_Assignment_
Copy, exactly and without additions, every line in the records below from the one holding "w).isNop = true ↔" through the one holding "the last slot", both ends included.

------------

-- ==== Sys2Proof/Certificates/Slice0/Obligations.lean ====
section
/-! DEFINITION. The statements about the model, for the provers. Each follows a rule of `spec/`, named in its docstring;
values are given in the rule's own arithmetic (numbers and remainders), and `Unchanged` lists everything that may differ. -/

open Sys2Proof Sys2Proof.Machine

/-! ## Encoding, fetch and the step -/

/-- A word of every family and of every NOP row, as `30_encoding.md` R96 and R100 give them, decodes to its
instruction. -/
def Obligations.WordsOfTheTableDecode : Prop :=
  decode 0x00E0 = .cls ∧ decode 0x00EE = .ret ∧ decode 0x1ABC = .jp 0xABC ∧ decode 0x2ABC = .call 0xABC ∧
  decode 0x3A05 = .seImm 10 0x05 ∧ decode 0x4A05 = .sneImm 10 0x05 ∧ decode 0x5120 = .seReg 1 2 ∧
  decode 0x6A2F = .ldImm 10 0x2F ∧ decode 0x7AFF = .addImm 10 0xFF ∧ decode 0x9120 = .sneReg 1 2 ∧
  decode 0x8126 = .shrReg 1 2 ∧ decode 0x812E = .shlReg 1 2 ∧ decode 0xA2F0 = .ldI 0x2F0 ∧
  decode 0xB210 = .jpV0 0x210 ∧ decode 0xC30F = .rnd 3 0x0F ∧ decode 0xD125 = .drw 1 2 5 ∧
  decode 0xE19E = .skp 1 ∧ decode 0xE1A1 = .sknp 1 ∧ decode 0xF30A = .ldVxK 3 ∧ decode 0xFF65 = .ldVxMem 15 ∧
  decode 0x0123 = .nop0 0x123 ∧ decode 0x8128 = .nop8 1 2 8 ∧ decode 0xE100 = .nopE 1 0x00 ∧
  decode 0xF1FF = .nopF 1 0xFF

/-- Decoder and encoder agree on every well-formed instruction, as words and as bytes with anything behind them, and two
different well-formed instructions have different words (R90, R91, R96). -/
def Obligations.DecodeOfEncodeIsTheInstruction : Prop :=
  (∀ i : Instr, i.wf = true → decode (encode i) = i) ∧
  (∀ (i : Instr) (rest : List Byte), i.wf = true → decodeBytes (encodeBytes i ++ rest) = .ok (i, rest)) ∧
  ∀ i j : Instr, i.wf = true → j.wf = true → encode i = encode j → i = j

/-- Every word decodes to exactly one well-formed instruction, and encoding that gives the word back, but for the low
nibble of families 5 and 9, which is not decoded (R94, R95; decision D11). -/
def Obligations.EveryWordHasOneMeaning : Prop :=
  ∀ w : Word, (decode w).wf = true ∧
    (encode (decode w)).toNat =
      if w.toNat / 4096 = 5 ∨ w.toNat / 4096 = 9 then w.toNat / 16 * 16 else w.toNat

/-- The NOP space is exactly the table of `30_encoding.md` R100. -/
def Obligations.NopSpaceIsTheTable : Prop :=
  ∀ w : Word, (decode w).isNop = true ↔
    (w.toNat / 4096 = 0x0 ∧ w.toNat ≠ 0x00E0 ∧ w.toNat ≠ 0x00EE) ∨
    (w.toNat / 4096 = 0x8 ∧ w.toNat % 16 ∈ [8, 9, 0xA, 0xB, 0xC, 0xD, 0xF]) ∨
    (w.toNat / 4096 = 0xE ∧ w.toNat % 256 ∉ [0x9E, 0xA1]) ∨
    (w.toNat / 4096 = 0xF ∧ w.toNat % 256 ∉ [0x07, 0x0A, 0x15, 0x18, 0x1E, 0x29, 0x33, 0x55, 0x65])

/-- The fetch: big-endian at `PC` and `PC + 1` whatever the parity of `PC`, exactly up to 4094, never wrapped (R67,
R69, R121; decisions D6, D27). -/
def Obligations.FetchIsBigEndianUpTo4094 : Prop :=
  ∀ s : State,
    (s.PC.toNat ≤ 4094 → ∃ w, s.fetch16 = some w ∧
      w.toNat = (s.memRead s.PC.toNat).toNat * 256 + (s.memRead (s.PC.toNat + 1)).toNat) ∧
    (4094 < s.PC.toNat → s.fetch16 = none)

/-- A step inside a tick runs the decoded instruction: the step's state is `exec`'s with one slot used; on the last slot
the tick closes as well, with the render request raised and the key edge cleared (R120, R253, R255, R256; the slot
count is the model's own, log 12). -/
def Obligations.StepRunsTheDecodedInstruction : Prop :=
  ∀ (s s' : State) (left : Nat) (hi lo : Byte) (i : Instr) (rest : List Byte), s.atSlot left → s.PC.toNat ≤ 4094 →
    s.memRead s.PC.toNat = hi → s.memRead (s.PC.toNat + 1) = lo → decodeBytes (hi :: lo :: rest) = .ok (i, rest) →
    exec i s = .next s' →
    step s = .next (if left = 0 then { s' with slots := 0, renderReq := s'.redrawFlag, keyJustPressed := false }
      else { s' with slots := left })

/-- A word placed for the fetch is what the next step runs, from any state (log 11). -/
def Obligations.PlacedWordIsFetchedNext : Prop :=
  ∀ (s : State) (w : Nat), w < 65536 →
    (s.withFetchWord 16 w).fetch16 = some (BitVec.ofNat 16 w) ∧
    (∃ left, (s.withFetchWord 16 w).atSlot left) ∧
    decodeTableWord 16 w = some (decode (BitVec.ofNat 16 w)) ∧
    (s.PC.toNat ≤ 4094 → (s.withFetchWord 16 w).PC = s.PC ∧
      Unchanged [.mem, .running, .slots, .faulted] s (s.withFetchWord 16 w))

/-- An out-of-range `PC` stops the tick's loop, reports `pc_oor` and closes the tick; nothing else changes and the
machine goes on (R254, R281; decision D7; the slots are the model's own, log 12). -/
def Obligations.OutOfRangeFetchClosesTheTick : Prop :=
  ∀ (s : State) (left : Nat), s.atSlot left → 4094 < s.PC.toNat →
    Yields (step s) fun t => t.pcOor = true ∧ t.slots = 0 ∧ t.renderReq = s.redrawFlag ∧ t.keyJustPressed = false ∧
      Unchanged [.pcOor, .slots, .renderReq, .keyJustPressed] s t
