/-! ### closePhases -/

@[simp] theorem closePhases_V : (closePhases s).V = s.V := rfl
@[simp] theorem closePhases_PC : (closePhases s).PC = s.PC := rfl
@[simp] theorem closePhases_I : (closePhases s).I = s.I := rfl
@[simp] theorem closePhases_stack : (closePhases s).stack = s.stack := rfl
@[simp] theorem closePhases_SP : (closePhases s).SP = s.SP := rfl
@[simp] theorem closePhases_DT : (closePhases s).DT = s.DT := rfl
@[simp] theorem closePhases_ST : (closePhases s).ST = s.ST := rfl
@[simp] theorem closePhases_mem : (closePhases s).mem = s.mem := rfl
@[simp] theorem closePhases_disp : (closePhases s).disp = s.disp := rfl
@[simp] theorem closePhases_keys : (closePhases s).keys = s.keys := rfl
@[simp] theorem closePhases_keyJustPressed : (closePhases s).keyJustPressed = false := rfl
@[simp] theorem closePhases_lastKey : (closePhases s).lastKey = s.lastKey := rfl
@[simp] theorem closePhases_kwPhase : (closePhases s).kwPhase = s.kwPhase := rfl
@[simp] theorem closePhases_kwKey : (closePhases s).kwKey = s.kwKey := rfl
@[simp] theorem closePhases_running : (closePhases s).running = s.running := rfl
@[simp] theorem closePhases_redrawFlag : (closePhases s).redrawFlag = s.redrawFlag := rfl
@[simp] theorem closePhases_soundSignal : (closePhases s).soundSignal = s.soundSignal := rfl
@[simp] theorem closePhases_compatMode : (closePhases s).compatMode = s.compatMode := rfl
@[simp] theorem closePhases_renderReq : (closePhases s).renderReq = s.redrawFlag := rfl
@[simp] theorem closePhases_pcOor : (closePhases s).pcOor = s.pcOor := rfl
@[simp] theorem closePhases_loadErr : (closePhases s).loadErr = s.loadErr := rfl
@[simp] theorem closePhases_loadLength : (closePhases s).loadLength = s.loadLength := rfl
@[simp] theorem closePhases_slots : (closePhases s).slots = s.slots := rfl
@[simp] theorem closePhases_faulted : (closePhases s).faulted = s.faulted := rfl
@[simp] theorem closePhases_events : (closePhases s).events = s.events := rfl
@[simp] theorem closePhases_randCount : (closePhases s).randCount = s.randCount := rfl
@[simp] theorem closePhases_reg (r : Reg) : (closePhases s).reg r = s.reg r := rfl
@[simp] theorem closePhases_memRead (a : Nat) : (closePhases s).memRead a = s.memRead a := rfl
@[simp] theorem closePhases_cell (y : Fin 32) (x : Fin 64) : (closePhases s).cell y x = s.cell y x := rfl
@[simp] theorem closePhases_key (k : Fin 16) : (closePhases s).key k = s.key k := rfl
@[simp] theorem closePhases_slot (k : Fin 16) : (closePhases s).slot k = s.slot k := rfl
@[simp] theorem closePhases_cosmac : (closePhases s).cosmac = s.cosmac := rfl
@[simp] theorem closePhases_amiga : (closePhases s).amiga = s.amiga := rfl

/-! ### closeTick -/

@[simp] theorem closeTick_V : (closeTick s).V = s.V := rfl
@[simp] theorem closeTick_PC : (closeTick s).PC = s.PC := rfl
@[simp] theorem closeTick_I : (closeTick s).I = s.I := rfl
@[simp] theorem closeTick_stack : (closeTick s).stack = s.stack := rfl
@[simp] theorem closeTick_SP : (closeTick s).SP = s.SP := rfl
@[simp] theorem closeTick_DT : (closeTick s).DT = s.DT := rfl
@[simp] theorem closeTick_ST : (closeTick s).ST = s.ST := rfl
@[simp] theorem closeTick_mem : (closeTick s).mem = s.mem := rfl
@[simp] theorem closeTick_disp : (closeTick s).disp = s.disp := rfl
@[simp] theorem closeTick_keys : (closeTick s).keys = s.keys := rfl
@[simp] theorem closeTick_keyJustPressed : (closeTick s).keyJustPressed = false := rfl
@[simp] theorem closeTick_lastKey : (closeTick s).lastKey = s.lastKey := rfl
@[simp] theorem closeTick_kwPhase : (closeTick s).kwPhase = s.kwPhase := rfl
@[simp] theorem closeTick_kwKey : (closeTick s).kwKey = s.kwKey := rfl
@[simp] theorem closeTick_running : (closeTick s).running = s.running := rfl
@[simp] theorem closeTick_redrawFlag : (closeTick s).redrawFlag = s.redrawFlag := rfl
@[simp] theorem closeTick_soundSignal : (closeTick s).soundSignal = s.soundSignal := rfl
@[simp] theorem closeTick_compatMode : (closeTick s).compatMode = s.compatMode := rfl
@[simp] theorem closeTick_renderReq : (closeTick s).renderReq = s.redrawFlag := rfl
@[simp] theorem closeTick_pcOor : (closeTick s).pcOor = s.pcOor := rfl
@[simp] theorem closeTick_loadErr : (closeTick s).loadErr = s.loadErr := rfl
@[simp] theorem closeTick_loadLength : (closeTick s).loadLength = s.loadLength := rfl
@[simp] theorem closeTick_slots : (closeTick s).slots = 0 := rfl
@[simp] theorem closeTick_faulted : (closeTick s).faulted = s.faulted := rfl
@[simp] theorem closeTick_events : (closeTick s).events = s.events := rfl
@[simp] theorem closeTick_randCount : (closeTick s).randCount = s.randCount := rfl
@[simp] theorem closeTick_reg (r : Reg) : (closeTick s).reg r = s.reg r := rfl
@[simp] theorem closeTick_memRead (a : Nat) : (closeTick s).memRead a = s.memRead a := rfl
@[simp] theorem closeTick_cell (y : Fin 32) (x : Fin 64) : (closeTick s).cell y x = s.cell y x := rfl
@[simp] theorem closeTick_key (k : Fin 16) : (closeTick s).key k = s.key k := rfl
@[simp] theorem closeTick_slot (k : Fin 16) : (closeTick s).slot k = s.slot k := rfl
@[simp] theorem closeTick_cosmac : (closeTick s).cosmac = s.cosmac := rfl
@[simp] theorem closeTick_amiga : (closeTick s).amiga = s.amiga := rfl

/-! ### pausedTick -/

@[simp] theorem pausedTick_V : (pausedTick s).V = s.V := rfl
@[simp] theorem pausedTick_PC : (pausedTick s).PC = s.PC := rfl
@[simp] theorem pausedTick_I : (pausedTick s).I = s.I := rfl
@[simp] theorem pausedTick_stack : (pausedTick s).stack = s.stack := rfl
@[simp] theorem pausedTick_SP : (pausedTick s).SP = s.SP := rfl
@[simp] theorem pausedTick_DT : (pausedTick s).DT = s.DT := rfl
@[simp] theorem pausedTick_ST : (pausedTick s).ST = s.ST := rfl
@[simp] theorem pausedTick_mem : (pausedTick s).mem = s.mem := rfl
@[simp] theorem pausedTick_disp : (pausedTick s).disp = s.disp := rfl
@[simp] theorem pausedTick_keys : (pausedTick s).keys = s.keys := rfl
@[simp] theorem pausedTick_keyJustPressed : (pausedTick s).keyJustPressed = s.keyJustPressed := rfl
@[simp] theorem pausedTick_lastKey : (pausedTick s).lastKey = s.lastKey := rfl
@[simp] theorem pausedTick_kwPhase : (pausedTick s).kwPhase = s.kwPhase := rfl
@[simp] theorem pausedTick_kwKey : (pausedTick s).kwKey = s.kwKey := rfl
@[simp] theorem pausedTick_running : (pausedTick s).running = s.running := rfl
@[simp] theorem pausedTick_redrawFlag : (pausedTick s).redrawFlag = s.redrawFlag := rfl
@[simp] theorem pausedTick_soundSignal : (pausedTick s).soundSignal = .stop := rfl
@[simp] theorem pausedTick_compatMode : (pausedTick s).compatMode = s.compatMode := rfl
@[simp] theorem pausedTick_renderReq : (pausedTick s).renderReq = s.redrawFlag := rfl
@[simp] theorem pausedTick_pcOor : (pausedTick s).pcOor = false := rfl
@[simp] theorem pausedTick_loadErr : (pausedTick s).loadErr = s.loadErr := rfl
@[simp] theorem pausedTick_loadLength : (pausedTick s).loadLength = s.loadLength := rfl
@[simp] theorem pausedTick_slots : (pausedTick s).slots = s.slots := rfl
@[simp] theorem pausedTick_faulted : (pausedTick s).faulted = s.faulted := rfl
@[simp] theorem pausedTick_events : (pausedTick s).events = s.events := rfl
@[simp] theorem pausedTick_randCount : (pausedTick s).randCount = s.randCount := rfl
@[simp] theorem pausedTick_reg (r : Reg) : (pausedTick s).reg r = s.reg r := rfl
@[simp] theorem pausedTick_memRead (a : Nat) : (pausedTick s).memRead a = s.memRead a := rfl
@[simp] theorem pausedTick_cell (y : Fin 32) (x : Fin 64) : (pausedTick s).cell y x = s.cell y x := rfl
@[simp] theorem pausedTick_key (k : Fin 16) : (pausedTick s).key k = s.key k := rfl
@[simp] theorem pausedTick_slot (k : Fin 16) : (pausedTick s).slot k = s.slot k := rfl
@[simp] theorem pausedTick_cosmac : (pausedTick s).cosmac = s.cosmac := rfl
@[simp] theorem pausedTick_amiga : (pausedTick s).amiga = s.amiga := rfl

------------

_Task response_
  ∀ w : Word, (decode w).isNop = true ↔
    (w.toNat / 4096 = 0x0 ∧ w.toNat ≠ 0x00E0 ∧ w.toNat ≠ 0x00EE) ∨
    (w.toNat / 4096 = 0x8 ∧ w.toNat % 16 ∈ [8, 9, 0xA, 0xB, 0xC, 0xD, 0xF]) ∨
    (w.toNat / 4096 = 0xE ∧ w.toNat % 256 ∉ [0x9E, 0xA1]) ∨
    (w.toNat / 4096 = 0xF ∧ w.toNat % 256 ∉ [0x07, 0x0A, 0x15, 0x18, 0x1E, 0x29, 0x33, 0x55, 0x65])

/-- The fetch: big-endian at `PC` and `PC + 1` whatever the parity of `PC`, exactly up to 4094, never wrapped (R67,
R69, R121; decisions D6, D27). -/
def Obligations.FetchIsBigEndianUpTo4094 : Prop :=
  ∀ s : State,
    (s.PC.toNat ≤ 4094 → ∃ w, s.fetch16 = some w ∧
      w.toNat = (s.memRead s.PC.toNat).toNat * 256 + (s.memRead (s.PC.toNat + 1)).toNat) ∧
    (4094 < s.PC.toNat → s.fetch16 = none)

/-- A step inside a tick runs the decoded instruction: the step's state is `exec`'s with one slot used; on the last slot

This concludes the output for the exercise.